→ **How to complete this task**
Give every line of the listing word for word, beginning at the first and including the line with "fun a d => ⟨jump" as the last.

→ **Source data**
/-- R126, R80, R100. -/
theorem branches : Claims.Branches := by
  intro st s x next q goes jumps
  have jump {i : Instr} {op : Nat} {reads writes : List Nat} {y : Group} {t : Word}
      (he : Ready (q i op reads writes) s x → exec i s = jumpTo s (q i op reads writes) y t) : jumps i op reads writes y t :=
    ⟨fun ha h => (he h).trans (jumpTo_of_aligned y ha), fun hm h => (he h).trans (jumpTo_of_misaligned y hm)⟩
  refine ⟨fun h => uniform_of_ready h _, fun d => ⟨fun h => ?bra, fun h => ?call⟩, jump fun h => issue_of_ready h _,
    fun a d => ⟨jump fun h => issue_of_ready h _, jump fun h => issue_of_ready h _⟩, ?scalar⟩
  case bra => rw [← target_signExtend]; exact issue_of_ready h _
  case call => rw [← target_signExtend]; exact issue_of_ready h _
  case scalar =>
    intro a d A far
    have hfar : target s x 15 d.toNat = far := target_signExtend s x d
    refine ⟨fun h => (issue_of_ready h _).trans ?brnz, fun h => (issue_of_ready h _).trans ?brz, ?loop⟩
    case brnz =>
      rw [branch_of_ne_zero, hfar]
    case brz =>
      rw [branch_of_cond, hfar]
    case loop =>
      intro y B
      refine ⟨fun ha => ?_, fun h => (issue_of_ready h _).trans (congrArg Host.Outcome.next ?_)⟩
      · have hy : y.regs = x.regs.writeS a.toNat (A - 1) :=
          (Group.result_zero_regs x _ _).trans (Regs.apply_scal _ _ _)
        show y.regs.readS a.toNat = A - 1
        rw [hy, Regs.readS_writeS_same _ _ ha]
      · have hnext : nextPc s y = next := nextPc_result x 0 _ _
        rw [← hfar, ← hnext]
        exact branch_of_ne_zero B y _

/-- R37, R84. -/
theorem divergence : Claims.Divergence := by
  intro st s x act q
  refine ⟨fun d h => ?ssy, ?branch, fun m => rfl, fun h => ?sync⟩
  case ssy =>
    rw [← target_signExtend]
    exact ⟨fun hlt => (issue_of_ready h _).trans (if_neg (Nat.not_le.mpr hlt)), fun hle => (issue_of_ready h _).trans (if_pos hle)⟩
  case branch =>
    intro branch p d
    have active (m : Mask) (i : Nat) (hi : (act &&& m).getLsbD i = true) : act.getLsbD i = true := by
      rw [BitVec.getLsbD_and, Bool.and_eq_true] at hi
      exact hi.1
    have splits {i : Instr} {op : Nat} {m : Mask} {dest : Word}
        (he : Ready (q i op [codeP p.toNat] codesAct) s x →
          exec i s = branchLanes s (q i op [codeP p.toNat] codesAct) x (act &&& m) dest) :
        branch i op p (act &&& m) dest := by
      intro h
      rw [he h]
      exact branchLanes_cases (active m) dest
    rw [← target_signExtend]
    exact ⟨splits fun h => issue_of_ready h _, splits fun h => issue_of_ready h _⟩
  case sync =>
    refine ⟨fun hs => (issue_of_ready h _).trans (if_pos (by simp [hs])), fun above e below hs ha he => ?_⟩
    refine (issue_of_ready h _).trans ((if_neg (by simp [hs])).trans ?_)
    rw [resumeOrRetire, hs, popLive_append ha he]
    rfl

/-- Settles O13: targets are those of R100, and the reconvergence stack passes over its entries without lanes. -/
theorem controlFlow : Obligations.ControlFlow := ⟨branches, divergence⟩

end Sys2Proof.Machine
end

section
/-! SUPPORT. What the operations of barriers and stage rings do to their crew (R49, R129). -/

namespace Sys2Proof.Machine

open Sys2Proof

/-- Changing every group of a crew changes each. -/
theorem getAt_map_option {α β : Type} (f : α → β) (xs : List (Option α)) (n : Nat) :
    getAt none (xs.map fun o => o.map f) n = (getAt none xs n).map f := by
  induction xs generalizing n with
  | nil => rfl
  | cons x xs ih =>
    cases n with
    | zero => rfl
    | succ n => exact ih n

@[simp] theorem Crew.getAt_setGroup_same (k : Crew) (i : Nat) (x : Option Group) : getAt none (k.setGroup i x).groups i = x :=
  getAt_setAt_same none k.groups i x

theorem Crew.getAt_setGroup_other (k : Crew) {i j : Nat} (x : Option Group) (h : j ≠ i) :
    getAt none (k.setGroup i x).groups j = getAt none k.groups j :=
  getAt_setAt_other none k.groups i j x h

/-! ### Barriers (R129) -/

/-- The phase that a group records of a barrier is the one it has seen of it. -/
theorem Group.seenPhase_see (x : Group) {b : Nat} (hb : b < 16) (ph : Bool) : (x.see b ph).seenPhase.getLsbD b = ph := by
  have hbit : (BitVec.ofNat 16 (2 ^ b)).getLsbD b = true := by
    rw [BitVec.getLsbD_ofNat, Nat.testBit_two_pow_self, decide_eq_true hb, Bool.true_and]
  cases ph
  · show (x.seenPhase &&& ~~~ BitVec.ofNat 16 (2 ^ b)).getLsbD b = false
    rw [BitVec.getLsbD_and, BitVec.getLsbD_not, hbit, Bool.not_true, Bool.and_false, Bool.and_false]
  · show (x.seenPhase ||| BitVec.ofNat 16 (2 ^ b)).getLsbD b = true
    rw [BitVec.getLsbD_or, hbit, Bool.or_true]

/-- A group that waits for a barrier's phase goes on, any other stays as it is. -/
def Group.passBarrier (b : Nat) (ph : Bool) (x : Group) : Group :=
  if x.wait = .barrier b && ph != x.seenPhase.getLsbD b then (x.see b ph).wakeUp else x

theorem Group.passBarrier_pc (b : Nat) (ph : Bool) (x : Group) : (x.passBarrier b ph).pc = x.pc := by
  unfold Group.passBarrier
  split <;> rfl

theorem Group.passBarrier_of_waiting {b : Nat} {ph : Bool} {x : Group} (hw : x.wait = .barrier b)
    (hs : x.seenPhase.getLsbD b = !ph) : (x.passBarrier b ph).wait = .none := by
  rw [Group.passBarrier, if_pos (by simp [hw, hs])]
  rfl

theorem Group.passBarrier_of_running {b : Nat} {ph : Bool} {x : Group} (hw : x.wait = .none) : x.passBarrier b ph = x :=
  if_neg (by simp [hw])

theorem Crew.getAt_wakeBarrier (k : Crew) (b j : Nat) :
    getAt none (k.wakeBarrier b).groups j = (getAt none k.groups j).map (Group.passBarrier b (k.barrier b).phase) :=
  getAt_map_option _ k.groups j

/-- A crew with one barrier replaced. -/
def Crew.setBarrier (k : Crew) (b : Nat) (o : Barrier) : Crew := { k with barriers := setAt (Barrier.start 1) k.barriers b o }

@[simp] theorem Crew.barrier_setBarrier_same (k : Crew) (b : Nat) (o : Barrier) : (k.setBarrier b o).barrier b = o :=
  getAt_setAt_same _ k.barriers b o

theorem Crew.barrier_setBarrier_other (k : Crew) {b c : Nat} (o : Barrier) (h : c ≠ b) : (k.setBarrier b o).barrier c = k.barrier c :=
  getAt_setAt_other _ k.barriers b c o h

/-- The arrival that reaches the expected count. -/
theorem Crew.arrive_of_last {k : Crew} {b : Nat} (h : (k.barrier b).arrived + 1 = (k.barrier b).expected) :
    k.arrive b = (k.setBarrier b ⟨(k.barrier b).expected, 0, !(k.barrier b).phase⟩).wakeBarrier b := if_pos h

/-- An arrival before it. -/
theorem Crew.arrive_of_early {k : Crew} {b : Nat} (h : (k.barrier b).arrived + 1 ≠ (k.barrier b).expected) :
    k.arrive b = k.setBarrier b ⟨(k.barrier b).expected, (k.barrier b).arrived + 1, (k.barrier b).phase⟩ := if_neg h

theorem Crew.barrier_arrive_other (k : Crew) {b c : Nat} (h : c ≠ b) : (k.arrive b).barrier c = k.barrier c := by
  by_cases hl : (k.barrier b).arrived + 1 = (k.barrier b).expected
  · rw [Crew.arrive_of_last hl]
    exact Crew.barrier_setBarrier_other k _ h
  · rw [Crew.arrive_of_early hl]
    exact Crew.barrier_setBarrier_other k _ h

theorem Crew.getAt_arrive_of_last {k : Crew} {b : Nat} (h : (k.barrier b).arrived + 1 = (k.barrier b).expected) (j : Nat) :
    getAt none (k.arrive b).groups j = (getAt none k.groups j).map (Group.passBarrier b (!(k.barrier b).phase)) := by
  rw [Crew.arrive_of_last h, Crew.getAt_wakeBarrier, Crew.barrier_setBarrier_same]
  rfl

theorem Crew.barrier_arrive_of_last {k : Crew} {b : Nat} (h : (k.barrier b).arrived + 1 = (k.barrier b).expected) :
    (k.arrive b).barrier b = ⟨(k.barrier b).expected, 0, !(k.barrier b).phase⟩ := by
  rw [Crew.arrive_of_last h]
  exact Crew.barrier_setBarrier_same k b _

theorem Crew.barrier_arrive_of_early {k : Crew} {b : Nat} (h : (k.barrier b).arrived + 1 ≠ (k.barrier b).expected) :
    (k.arrive b).barrier b = ⟨(k.barrier b).expected, (k.barrier b).arrived + 1, (k.barrier b).phase⟩ := by
  rw [Crew.arrive_of_early h, Crew.barrier_setBarrier_same]

/-- A group that has recorded the phase and waits, or does not wait, for a flip of it goes on once the phase is flipped. -/
theorem Group.passBarrier_wait {b : Nat} {ph waits : Bool} {x : Group} (hw : x.wait = if waits then .barrier b else .none)
    (hs : x.seenPhase.getLsbD b = ph) : (x.passBarrier b !ph).wait = .none := by
  cases waits
  · rw [Group.passBarrier_of_running hw, hw]
    rfl
  · exact Group.passBarrier_of_waiting hw (by rw [hs, Bool.not_not])

/-- The last arrival lets a group that waits for the phase, or has seen it and does not wait, go on; another arrival leaves the
groups as they are. -/
theorem Crew.group_arrive {k : Crew} {b j : Nat} {waits : Bool} {x : Group} (hx : getAt none k.groups j = some x)
    (hw : x.wait = if waits then .barrier b else .none) (hs : x.seenPhase.getLsbD b = (k.barrier b).phase) :
    ∃ y, getAt none (k.arrive b).groups j = some y ∧ y.pc = x.pc
      ∧ ((k.barrier b).arrived + 1 = (k.barrier b).expected → y.wait = .none)
      ∧ ((k.barrier b).arrived + 1 ≠ (k.barrier b).expected → y.wait = x.wait) := by
  by_cases hl : (k.barrier b).arrived + 1 = (k.barrier b).expected
  · refine ⟨x.passBarrier b !(k.barrier b).phase, ?_, Group.passBarrier_pc _ _ _, fun _ => Group.passBarrier_wait hw hs,
      fun hne => absurd hl hne⟩
    rw [Crew.getAt_arrive_of_last hl, hx]
    rfl
  · refine ⟨x, ?_, rfl, fun h => absurd h hl, fun _ => rfl⟩
    rw [Crew.arrive_of_early hl]
    exact hx

/-! ### Stage rings (R49) -/

/-- A crew with one slot of a ring replaced. -/
def Crew.setSlot (k : Crew) (r l : Nat) (v : Bool × Nat) : Crew :=
  let ring := getAt Ring.start k.rings r
  { k with rings := setAt Ring.start k.rings r { ring with slots := setAt (false, 0) ring.slots l v } }

@[simp] theorem Crew.ringSlot_setSlot_same (k : Crew) (r l : Nat) (v : Bool × Nat) : (k.setSlot r l v).ringSlot r l = v := by
  simp [Crew.ringSlot, Crew.setSlot]

theorem Crew.ringSlot_setSlot_other (k : Crew) {r l r' l' : Nat} (v : Bool × Nat) (h : r' ≠ r ∨ l' ≠ l) :
    (k.setSlot r l v).ringSlot r' l' = k.ringSlot r' l' := by
  by_cases hr : r' = r
  · subst hr
    have hl : l' ≠ l := h.resolve_left (fun hr => hr rfl)
    simp [Crew.ringSlot, Crew.setSlot, getAt_setAt_other _ _ _ _ _ hl]
  · simp [Crew.ringSlot, Crew.setSlot, getAt_setAt_other _ _ _ _ _ hr]

/-- A slot after one signal. -/
def Ring.signalled (ring : Ring) (slot : Bool × Nat) : Bool × Nat :=
  if slot.2 + 1 = ring.arrival then (!slot.1, 0) else (slot.1, slot.2 + 1)

/-- A signal changes its own slot's phase and count. -/
theorem Crew.ringSlot_signal (k : Crew) (r l r' l' : Nat) : (k.signal r l).ringSlot r' l'
    = (k.setSlot r l ((getAt Ring.start k.rings r).signalled (k.ringSlot r l))).ringSlot r' l' := by
  simp only [Crew.signal, Ring.signalled]
  split <;> rfl

/-- The groups of a crew go on where they are after a signal, those that wait for the slot's new phase among them. -/
theorem Crew.group_signal {k : Crew} {j : Nat} {x : Group} (r l : Nat) (h : getAt none k.groups j = some x) :
    ∃ y, getAt none (k.signal r l).groups j = some y ∧ y.pc = x.pc := by
  simp only [Crew.signal]
  split
  · refine ⟨_, (getAt_map_option _ k.groups j).trans (congrArg _ h), ?_⟩
    dsimp only
    split <;> rfl
  · exact ⟨x, h, rfl⟩

/-! ### Instructions of the crew -/

/-- An instruction that changes its crew leaves the crew as it makes it of the retired group, with that crew's groups. -/
theorem crewOp_gives {s : State} {g0 : Group} {k : Crew} (q : Desc) (x : Group) (f : Crew → Group → Crew)
    (hk : s.crew? s.cur.core s.cur.slot = some k) (hg : s.group? s.cur = some g0) :
    let k' := f (k.setGroup s.cur.grp (some (retired s q x))) (retired s q x)
    ∃ t, crewOp s q x f = .next t ∧ t.crew? s.cur.core s.cur.slot = some k'
      ∧ ∀ j, t.group? ⟨s.cur.core, s.cur.slot, j⟩ = getAt none k'.groups j :=
  have hcrew := State.crew_setCrew (finish s q x) s.cur.core s.cur.slot _
  ⟨_, crewOp_of_crew q x f hk hg, hcrew, fun _ => State.group_of_crew hcrew⟩

/-- An instruction of the crew that writes its own group alone. -/
theorem crewOp_writes_group {r : Out} {s : State} {g0 z : Group} {k : Crew} {q : Desc} {x : Group} {f : Crew → Group → Crew}
    (he : r = crewOp s q x f) (hk : s.crew? s.cur.core s.cur.slot = some k) (hg : s.group? s.cur = some g0)
    (hf : f (k.setGroup s.cur.grp (some (retired s q x))) (retired s q x)
      = (k.setGroup s.cur.grp (some (retired s q x))).setGroup s.cur.grp (some z)) :
    ∃ t, r = .next t ∧ t.group? s.cur = some z := by
  obtain ⟨t, ht, -, hgroup⟩ := crewOp_gives q x f hk hg
  refine ⟨t, he.trans ht, (hgroup _).trans ?_⟩
  rw [hf]
  exact Crew.getAt_setGroup_same _ _ _

/-- SRWAIT goes on where the slot has the phase, and else waits for it. -/
theorem ringWait_gives {q : Desc} {s : State} {x : Group} {k : Crew} (r : Nat) (slot : Group → Nat × Bool) (h : Ready q s x)
    (hk : s.crew? s.cur.core s.cur.slot = some k) : ∃ t y, ringWait q s r slot = .next t ∧ t.group? s.cur = some y
      ∧ y.pc = nextPc s x ∧ y.wait = if (k.ringSlot r (slot x).1).1 = (slot x).2 then .none else .ring r (slot x).1 (slot x).2 := by
  obtain ⟨g, hg, -⟩ := h.group
  have hexec : ringWait q s r slot = _ := issue_of_ready h _
  by_cases hp : (k.ringSlot r (slot x).1).1 = (slot x).2
  · obtain ⟨t, ht, hy⟩ := crewOp_writes_group hexec hk hg (if_pos hp)
    exact ⟨t, _, ht, hy, rfl, (if_pos hp).symm⟩
  · obtain ⟨t, ht, hy⟩ := crewOp_writes_group hexec hk hg (if_neg hp)
    exact ⟨t, _, ht, hy, rfl, (if_neg hp).symm⟩

/-- SRSIG counts one signal at its slot once the group's stores have left it. -/
theorem ringSignal_gives {q : Desc} {s : State} {x : Group} {k : Crew} (r : Nat) (slot : Group → Nat) (h : Ready q s x)
    (hk : s.crew? s.cur.core s.cur.slot = some k) (hrel : releasedCore x = true) :
    ∃ t k' y, ringSignal q s r slot = .next t ∧ t.crew? s.cur.core s.cur.slot = some k' ∧ t.group? s.cur = some y
      ∧ y.pc = nextPc s x ∧ ∀ r' l', k'.ringSlot r' l'
        = (k.setSlot r (slot x) ((getAt Ring.start k.rings r).signalled (k.ringSlot r (slot x)))).ringSlot r' l' := by
  obtain ⟨g, hg, -⟩ := h.group
  obtain ⟨t, ht, hcrew, hgroup⟩ := crewOp_gives q x (fun k _ => k.signal r (slot x)) hk hg
  obtain ⟨y, hy, hpc⟩ := Crew.group_signal r (slot x) (Crew.getAt_setGroup_same k s.cur.grp (some (retired s q x)))
  exact ⟨t, _, y, ((issue_of_ready h _).trans (if_neg (by simp [hrel]))).trans ht, hcrew, (hgroup _).trans hy, hpc,
    fun r' l' => Crew.ringSlot_signal _ _ _ _ _⟩

end Sys2Proof.Machine
end

section
/-! CERTIFICATES. Barriers and stage rings. -/

namespace Sys2Proof.Machine

open Sys2Proof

→ **Task output**
/-- R126, R80, R100. -/
theorem branches : Claims.Branches := by
  intro st s x next q goes jumps
  have jump {i : Instr} {op : Nat} {reads writes : List Nat} {y : Group} {t : Word}
      (he : Ready (q i op reads writes) s x → exec i s = jumpTo s (q i op reads writes) y t) : jumps i op reads writes y t :=
    ⟨fun ha h => (he h).trans (jumpTo_of_aligned y ha), fun hm h => (he h).trans (jumpTo_of_misaligned y hm)⟩
  refine ⟨fun h => uniform_of_ready h _, fun d => ⟨fun h => ?bra, fun h => ?call⟩, jump fun h => issue_of_ready h _,
    fun a d => ⟨jump fun h => issue_of_ready h _, jump fun h => issue_of_ready h _⟩, ?scalar⟩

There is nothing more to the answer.